Much of the program’s long-term shortfall stems from the legacy costs of paying benefits to early generations of recipients after the program’s inception. More recently, the further deterioration in Social Security’s financial outlook since 1983 is largely due to the rise in earnings inequality that has eroded the program’s tax base, along with a failure to adjust tax rates in recent decades.
While the 1983 amendments are often cited as a model for the present situation—in process if not also in substance—the reality is more complicated. In reality, the commission process was not the success it is often made out to be, and the long-term solution Congress enacted was not a balanced mix of revenues and benefit reductions; rather, it leaned more heavily on benefit reductions.

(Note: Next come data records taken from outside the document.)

/-- The image rows lo to hi built from the source. -/
def planeChunk (d : DWord) (a : BitVec 512) (table : List Nat) (lo hi : Nat) : M Unit := do
  let rows := min hi (lyExt a 0) - lo
  let ps := (List.range (lyExt a 1)).flatMap fun c => (List.range rows).map fun r => lo + r + lyExt a 0 * c
  let es ← if lySpace a = 3 then planeGlobal d a ps else planeLocal d a table ps
  modS fun s => s.perfCount 3 ((hi - lo) * bdWb d * fmtWidth (lyFmt a) / 8)
  writePlanes d a es lo hi

/-- `cplane` (R253). -/
def execCplane (rl : Bool) (d a : BitVec 3) (b : Option BarSel) (g : Guard) (s : State) :
    Host.Outcome State Fault Refusal :=
  runCopy (.cplane rl d a b g) g b none
    (fun x => planeIssue (x.snap.bdr d) (x.snap.lyr a))
    (fun x => do
      planeStart (x.snap.bdr d) (x.snap.lyr a)
      startTable (x.snap.lyr a))
    (fun x =>
      let (d, a) := (x.snap.bdr d, x.snap.lyr a)
      runChunks (bdRows d) 64 false (fun ps => planeChunk d a x.table (ps.headD 0) (ps.headD 0 + ps.length)) x) s

/-! ## Transaction groups and cfence (R259 to R263) -/

/-- `ctxb` (R259).
Log entry 48: DEDUCED, unsafe. -/
def execCtxb (g : Guard) (s : State) : Host.Outcome State Fault Refusal :=
  runEng .c (.ctxb g) g (fun x => do
    modCore fun c => { c with tx := some { lines := [], members := [], decrements := [] } }
    pure (x.done 0)) s

/-- A staged line, before any that starts above it. -/
def insertStaged (a : StagedLine) : List StagedLine → List StagedLine
  | [] => [a]
  | b :: bs => if a.va.toNat ≤ b.va.toNat then a :: b :: bs else b :: insertStaged a bs

/-- The first staged byte of a line. -/
def StagedLine.first (x : StagedLine) : Nat := ((List.range 64).find? fun k => (x.at_ k).2 ≠ 0).getD 0

/-- The core's decrements have been applied at their homes, none of them on its way or held there (R258, R308). -/
def countsApplied : M Unit := do
  let s ← getS
  waitIf (s.decrements.any (fun d => d.core == s.cur) || s.cores.toList.any fun c => c.barHeld.any fun o =>
    o.core == s.cur && (o.kind == .decIn || o.kind == .decOut)) .engine

/-- The lines of a group are applied as one act and its deferred decrements follow, in program order (R261). -/
def State.commit (s : State) (iseq : Word) (t : TxGroup) (lines : List StagedLine) : State :=
  let s := lines.foldl (fun s l => s.applyStaged iseq l) s
  let sent := t.decrements.map fun (b : BitVec 24 × Bool) => (⟨b.1, b.2, s.core.jobSlot, s.cur⟩ : Decrement)
  (State.modCore { s with decrements := s.decrements ++ sent } fun c => { c with tx := none }).settleInv

/-- `ctxe` (R261): every staged line is checked, then all are applied as one act; it completes when the group's deferred
decrements have been applied. -/
def execCtxe (g : Guard) (s : State) : Host.Outcome State Fault Refusal :=
  runEngFrom .c 2 (.ctxe g) g pure
    (fun x => do
      if x.phase = .waiting then
        let c ← getCore
        match c.tx with
        | none => trapM .queue 17
        | some t =>
          waitIf (c.cq.any fun y => y.inGroup && y.iseq != x.iseq) .engine
          let lines := t.lines.foldr insertStaged []
          forM' (fun (l : StagedLine) => homeCheck true none (l.va.toNat + l.first) [l.pa.toNat / 64]) lines
          modS fun s => s.commit x.iseq t lines
          pure { x with phase := .stopped }
      else pure x)
    (fun x => do
      countsApplied
      let s ← getS
      waitIf (s.holding s.cur (· == x.iseq)) .engine
      pure (x.done 0)) s

/-- `cfence` (R263). -/
def execCfence (g : Guard) (s : State) : Host.Outcome State Fault Refusal :=
  runEng .c (.cfence g) g (fun x => do
    let s ← getS
    waitIf (s.core.cq.any fun y => decide (y.iseq.toNat < x.iseq.toNat)) .engine
    countsApplied
    pure (x.done 0)) s

end Sys2Proof.Machine
end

Moreover, the challenges Social Security faces today differ notably from those of 1983, and many of the one-time revenue infusions that were used then are no longer available today. Today’s funding shortfall is also projected to be larger and longer lasting, presenting policymakers and the public with difficult choices.
Looking to the future, revenue increases for Social Security have strong public support and would allow lawmakers to address solvency without worsening seniors’ economic security. In addition, unless lawmakers adopt a package that would rapidly bring significant revenues into the system in the coming decade, they may need to consider some form of general revenue financing on at least a temporary basis, as a stopgap measure to avoid substantial benefit reductions in 2034. Past examples show that such funding could be structured in a variety of ways, including with temporary or permanent duration, new or existing taxes, and with or without repayment. In particular, general revenue funding could help address some of the legacy costs from the program’s early years.